Довлевшие над мыслью Г. И. Челпанова категориальные схемы традиционной вундтовской психологии ограничивали восприятие им новых идей лишь областью метода. Тем временем под влиянием феноменологических идей Ф. Брентано и Э. Гуссерля зарождаются все новые психологические направления, не оставляющие к себе равнодушным и Г. И. Челпанова. Под их влиянием он пишет последнюю дореволюционную работу «Об аналитическом методе в психологии», название которой вполне созвучно и задаче автора—разработать теорию субъективного метода в психологии как способ «установления отношений между отдельными психологическими переживаниями» [956]956
  Челпанов Г. И. Об аналитическом методе в психологии//Психологическое обозоение. 1917. № 1. С. 6.


[Закрыть]
с целью систематизации элементарных состояний сознания. Влияние феноменологии лишь незначительно изменяло содержательные представления автора: от простейших элементов сознания—к простейшим состояниям. Смысл же этого влияния вновь ограничивался рамками обоснования метода.
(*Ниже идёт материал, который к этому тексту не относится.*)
-- ==== Sys2Proof/Tests/Slice0.lean ====
section
/-! SUPPORT. Tests: expected results are the vectors of spec/95_test_vectors.md (named V<n>, S<n> or P<n>) and the words of
30_encoding.md, written out by hand; and a witness for the hypotheses of each obligation. -/

namespace Sys2Proof.Tests

open Sys2Proof.Machine

/-- The response register after one command from reset. -/
def rspOf (i : Instr) : Option Rsp :=
  match exec i State.reset with
  | .next t => some t.rsp
  | _ => none

/-- The response register and its valid bit after one step. -/
def after (s : State) : Option (Bool × Rsp) :=
  match step s with
  | .next t => some (t.rspValid, t.rsp)
  | _ => none

/-- The inputs after one instruction from reset. -/
def inpOf (i : Instr) : Option CmdPort :=
  match exec i State.reset with
  | .next t => some t.inp.cmd
  | _ => none

/-- A state whose next step is a clock edge with a command presented. -/
def presenting (rst valid ready held : Bool) (i : Instr) : State :=
  match encode i with
  | .command c => { State.reset with rspValid := held, inp := ⟨rst, valid, ready, c⟩ }
  | .wire o => { State.reset with stim := [.present o] }

/-- A response to recognise in the register. -/
def heldRsp : Rsp := { Rsp.zero with uval := 0x99 }

/-! ### WellFormed: each check refuses -/

theorem test_wf_protno : (Instr.encArbid 0x10000 0 0 0 0).wf = false := by decide
theorem test_wf_dest : (Instr.encArbid 0 0 0x10000 0 0).wf = false := by decide
theorem test_wf_src : (Instr.encArbid 0 0 0 0x10000 0).wf = false := by decide
theorem test_wf_group : (Instr.encArbid 0 0 0 0 0x10000).wf = false := by decide
theorem test_wf_misfit_is_presentable : (Instr.encArbid 0xFFFF 1 0xFFFF 0xFFFF 0xFFFF).wf = true := by decide

/-! ### Decoding: words written from R50, R51, R40, R43 to R45, R29 -/

theorem test_decode_operations :
    decodeTableWord 8 0b0001 = some (.encArbid 0 0 0 0 0) ∧ decodeTableWord 8 0b0010 = some (.decArbid 0) ∧
    decodeTableWord 8 0b0011 = some (.encRdreq 0) ∧ decodeTableWord 8 0b0100 = some (.encWrreq 0 (.uint 0)) ∧
    decodeTableWord 8 0b0101 = some (.decRdrsp .zero 0) ∧ decodeTableWord 8 0b0110 = some (.encF32 0) ∧
    decodeTableWord 8 0b0111 = some (.encU32 0) ∧ decodeTableWord 8 0b1000 = some (.decF32 .zero) ∧
    decodeTableWord 8 0b1001 = some (.decU32 .zero) := by decide

theorem test_decode_unassigned :
    decodeTableWord 8 0b0000 = some .illegal0 ∧ decodeTableWord 8 0b1010 = some .illegalA ∧
    decodeTableWord 8 0b1011 = some .illegalB ∧ decodeTableWord 8 0b1100 = some .illegalC ∧
    decodeTableWord 8 0b1101 = some .illegalD ∧ decodeTableWord 8 0b1110 = some .illegalE ∧
    decodeTableWord 8 0b1111 = some .illegalF := by decide

/-- The pattern PPPPPPPPPFDDDDDDDDSSSSSSSSGGG of R40, written out field by field (V6). -/
theorem test_decode_arbid :
    decodeTableWord 29 0b10101010111010101001010101010 = some (.arbid 0x155 1 0xAA 0x55 2) := by decide

theorem test_decode_payloads :
    decodeTableWord 64 0x1000007F00000000 = some (.readReq 0x7F) ∧
    decodeTableWord 64 0x030000FF12345678 = some (.writeReq 0xFF 0x12345678) ∧
    decodeTableWord 64 0x41AABBCC3E800000 = some (.readRspF32 0xAA 0xBB 0xCC 0x3E800000) ∧
    decodeTableWord 64 0x4200000500001234 = some (.readRspU32 0x00 0x00 0x05 0x00001234) := by decide

theorem test_decode_value_field :
    decode (.wire (.value ⟨0x12, 0x34, 0x56, 0x78⟩)) = .ok (.valueField 0x12345678) ∧
    decodeTableWord 32 0x3E800000 = some (.valueField 0x3E800000) := by decide

theorem test_decode_rejects :
    decodePayload ⟨0x43, 0, 0, 0, 0, 0, 0, 0⟩ = .error .noPayloadFormat ∧
    decodePayload ⟨0x10, 0, 0, 1, 0, 0, 0, 1⟩ = .error .noPayloadFormat ∧
    tableWord 8 0x10 = .error .bitsAboveWidth ∧ tableWord 16 0 = .error .noSuchWidth := by decide

/-- R73: `cmd_is_float` selects the value port (V34: the other is ignored). -/
theorem test_decode_write_value :
    decodeCommand { CmdPort.ofOp 4 with reg := 0x30, isFloat := 0, uval := 1, fval := 0x47F0000000000000 } =
      .encWrreq 0x30 (.uint 1) ∧
    decodeCommand { CmdPort.ofOp 4 with reg := 0x21, isFloat := 1, uval := 7, fval := 0x3FD0000000000000 } =
      .encWrreq 0x21 (.float 0x3FD0000000000000) := by decide

/-! ### The nine operations -/

/-- V3. -/
theorem test_encArbid_ok :
    rspOf (.encArbid 0x060 1 0x01 0xF0 0) = some { Rsp.zero with id := 0x06080F80 } := by decide
/-- V16, V17, V13, V19: first misfit in argument order. -/
theorem test_encArbid_misfit :
    rspOf (.encArbid 0x200 0 0x100 0x100 8) = some { Rsp.zero with status := 1, info := 0 } ∧
    rspOf (.encArbid 0x1FF 0 0xFF 0x100 8) = some { Rsp.zero with status := 1, info := 3 } ∧
    rspOf (.encArbid 0 0 0x100 0 0) = some { Rsp.zero with status := 1, info := 2 } ∧
    rspOf (.encArbid 0 1 0 0 0xFFFF) = some { Rsp.zero with status := 1, info := 4 } := by decide
/-- V43. -/
theorem test_decArbid :
    rspOf (.decArbid 0x06078008) =
      some { Rsp.zero with protno := 0x060, flag := 0, dest := 0xF0, src := 0x01, group := 0 } := by decide
/-- V45: bit 28 is the top bit of `protno`. -/
theorem test_decArbid_top_bit : rspOf (.decArbid 0x10000000) = some { Rsp.zero with protno := 0x100 } := by decide
/-- V22. -/
theorem test_encRdreq :
    rspOf (.encRdreq 0x7F) = some { Rsp.zero with pl := ⟨0x10, 0, 0, 0x7F, 0, 0, 0, 0⟩ } := by decide
/-- V24, V29. -/
theorem test_encWrreq :
    rspOf (.encWrreq 0x21 (.float 0x3FD0000000000000)) =
      some { Rsp.zero with pl := ⟨0x03, 0, 0, 0x21, 0x3E, 0x80, 0, 0⟩ } ∧
    rspOf (.encWrreq 0xFF (.uint 0x12345678)) =
      some { Rsp.zero with pl := ⟨0x03, 0, 0, 0xFF, 0x12, 0x34, 0x56, 0x78⟩ } := by decide
/-- V31: no payload with RANGE_ERROR. -/
theorem test_encWrreq_overflow :
    rspOf (.encWrreq 0x21 (.float 0x47EFFFFFF0000000)) = some { Rsp.zero with status := 1, info := 5 } := by decide
/-- V52, V61. -/
theorem test_decRdrsp :
    rspOf (.decRdrsp ⟨0x41, 0xAA, 0xBB, 0xCC, 0x3E, 0x80, 0, 0⟩ 8) =
      some { Rsp.zero with tag := 0x41, raw := ⟨0x3E, 0x80, 0, 0⟩ } ∧
    rspOf (.decRdrsp ⟨0x42, 0, 0, 0, 0x80, 0, 0, 0⟩ 15) =
      some { Rsp.zero with tag := 0x42, raw := ⟨0x80, 0, 0, 0⟩ } := by decide
/-- V59: the length decides, not the port contents. -/
theorem test_decRdrsp_short :
    rspOf (.decRdrsp ⟨0x41, 0, 0, 1, 0x43, 0x66, 0x74, 0xBC⟩ 7) = some { Rsp.zero with status := 2 } := by decide
/-- V75, V81, V84, V85, V96, V99, V101, V103. -/
theorem test_narrow_rounds :
    (narrow 0x406CCE978D4FDF3B).toOption = some 0x436674BC ∧ (narrow 0x3FF0000030000000).toOption = some 0x3F800002 ∧
    (narrow 0x47EFFFFFEFFFFFFF).toOption = some 0x7F7FFFFF ∧ (narrow 0x47EFFFFFF0000000).toOption = none ∧
    (narrow 0x380FFFFFE0000000).toOption = some 0x00800000 ∧ (narrow 0x36A8000000000000).toOption = some 0x00000002 ∧
    (narrow 0x3690000000000000).toOption = some 0x00000000 ∧ (narrow 0xB690000000000001).toOption = some 0x80000001 := by
  decide
/-- V91, V88. -/
theorem test_encF32 :
    rspOf (.encF32 0xFFF0000000000000) = some { Rsp.zero with raw := ⟨0xFF, 0x80, 0, 0⟩ } ∧
    rspOf (.encF32 0x48078287F49C4A1D) = some { Rsp.zero with status := 1, info := 5 } := by decide
/-- V116. -/
theorem test_encU32 : rspOf (.encU32 0x00011234) = some { Rsp.zero with raw := ⟨0, 1, 0x12, 0x34⟩ } := by decide
/-- V125, V140, V138. -/
theorem test_decF32 :
    rspOf (.decF32 ⟨0x43, 0x66, 0x74, 0xBC⟩) = some { Rsp.zero with fval := 0x406CCE9780000000 } ∧
    rspOf (.decF32 ⟨0x00, 0x7F, 0xFF, 0xFF⟩) = some { Rsp.zero with fval := 0x380FFFFFC0000000 } ∧
    rspOf (.decF32 ⟨0x00, 0x00, 0x00, 0x03⟩) = some { Rsp.zero with fval := 0x36B8000000000000 } := by decide
/-- V114: 2147483648, not negative. -/
theorem test_decU32 : rspOf (.decU32 ⟨0x80, 0, 0, 0⟩) = some { Rsp.zero with uval := 0x80000000 } := by decide
/-- V151, V152. -/
theorem test_illegal :
    rspOf .illegalA = some { Rsp.zero with status := 3 } ∧ rspOf .illegalF = some { Rsp.zero with status := 3 } := by
  decide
Осмысление феноменологии как нового онтологического основания Вюрцбургской школой, а впоследствии и таким влиятельным направлением XX в., как гештальтпсихология, рождало принципиально новые теоретические конструкции. Скованность же научного мышления старыми схемами приводила к тому, что новые течения воспринимались лишь как дополнительная возможность обоснования отживающих представлений о методе.

Какие же открытия были сделаны Вюрцбургской школой благодаря ее переориентации на идеи Ф. Брентано и Э. Гуссерля?
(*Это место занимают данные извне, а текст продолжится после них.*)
-- ==== Sys2Proof/Machine/Operands.lean ====
section
/-! DEFINITION. How words and fields are taken apart and put together: big-endian byte sequences (00_scope.md R8, 20_memory.md
R72), the fields of the operand registers RSZ, VIN and VCFG (10_state.md R36, R42, R43), and the next chunk size
(42_transfer.md R141). -/

namespace Sys2Proof.Machine

/-! ### Big-endian byte sequences -/

/-- `BE_2(v)`: most significant byte first. -/
def be2 (v : Half) : List Byte := [v.extractLsb' 8 8, v.extractLsb' 0 8]

/-- `BE_4(v)`: most significant byte first. -/
def be4 (v : Word) : List Byte :=
  [v.extractLsb' 24 8, v.extractLsb' 16 8, v.extractLsb' 8 8, v.extractLsb' 0 8]

/-- A 16-bit field takes one more byte, big-endian: F <- (F << 8 | b) mod 2^16 (41_frame_parser.md R119). -/
def shiftIn16 (f : Half) (b : Byte) : Half := (f <<< 8) ||| b.setWidth 16

/-- A 32-bit field takes one more byte, big-endian: F <- (F << 8 | b) mod 2^32 (41_frame_parser.md R119). -/
def shiftIn32 (f : Word) (b : Byte) : Word := (f <<< 8) ||| b.setWidth 32

/-! ### RSZ, 10_state.md R36 -/

/-- The writable bits of RSZ: SIZE = v[15:0]. The other bits have no storage. -/
def rszSizeOf (v : Word) : Half := v.extractLsb' 0 16

/-! ### VIN, 10_state.md R42 -/

/-- The writable bits of VIN: all but the reserved [7:4]. -/
def vinMask : Word := 0xFFFFFF0F#32

/-- VIN.VALID. -/
def vinValid (vin : Word) : Bool := vin.getLsbD 0
/-- VIN.HAS_ATTR. -/
def vinHasAttr (vin : Word) : Bool := vin.getLsbD 1
/-- VIN.GPS_PRESENT. -/
def vinGpsPresent (vin : Word) : Bool := vin.getLsbD 2
/-- VIN.SLEEP_PRESENT. -/
def vinSleepPresent (vin : Word) : Bool := vin.getLsbD 3
/-- VIN.SATS. -/
def vinSats (vin : Word) : Byte := vin.extractLsb' 8 8
/-- VIN.GPS_STATUS. -/
def vinGpsStatus (vin : Word) : Byte := vin.extractLsb' 16 8
/-- VIN.SLEEP_MODE. -/
def vinSleepMode (vin : Word) : Byte := vin.extractLsb' 24 8

/-! ### VCFG, 10_state.md R43 -/

/-- The writable bits of VCFG: all but the reserved [31:24]. -/
def vcfgMask : Word := 0x00FFFFFF#32

/-- VCFG.GPS_SLEEP. -/
def vcfgGpsSleep (vcfg : Word) : Byte := vcfg.extractLsb' 0 8
/-- VCFG.SLEEP_A. -/
def vcfgSleepA (vcfg : Word) : Byte := vcfg.extractLsb' 8 8
/-- VCFG.SLEEP_B. -/
def vcfgSleepB (vcfg : Word) : Byte := vcfg.extractLsb' 16 8

/-- The reset value of VCFG: zext_32(SLEEP_CODE_DEEP_RST ++ SLEEP_CODE_GPS_RST ++ GPS_SLEEP_RST) (10_state.md R43). -/
def vcfgReset (c : Config) : Word := 0#8 ++ c.sleepCodeDeepRst ++ c.sleepCodeGpsRst ++ gpsSleepRst

/-! ### The next chunk, 42_transfer.md R141 -/

/-- The slot's remaining capacity, decl − woff, on 32-bit unsigned values. In every state a run reaches woff ≤ decl; elsewhere
the subtraction wraps (DESIGN CHOICE, notes/assumptions/9.md). -/
def remaining (decl woff : Word) : Word := decl - woff

/-- `next_size(decl, woff) = min(CHUNK_MAX, decl − woff)`: at most 2048, so it fits the 16-bit field. -/
def nextSize (decl woff : Word) : Half := BitVec.ofNat 16 (min chunkMax (remaining decl woff).toNat)

end Sys2Proof.Machine
end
Прежде всего следует отметить принципиально новый подход этой школы к проблеме содержания мыслительного процесса. В ее исследованиях обнаружился факт наличия особых элементов мышления, не несущих в себе образного содержания и поэтому получивших название безобразных или ненаглядных. Этот факт, явно не укладывавшийся в объяснительные схемы традиционной психологии с ее сенсуалистической ориентацией на сведение сознания к сенсорным первоэлементам, мог быть объяснен, исходя из заложенного Ф. Брентано принципа предметности сознания и выдвинутого затем тезиса Э. Гуссерля о том, что непосредственно воспринимаемыми феноменами сознания могут быть помимо чувственных образов сущности вещей. Это понятие поразному переводилось на язык психологических концептов—от «знаемости» у Н. Аха до «мыслей» у А. Мессера и К. Бюлера. Общая же логика движения от понятия ненаглядности к понятию мысли выражает введение такой новой единицы мышления, как предметное значение и смысл.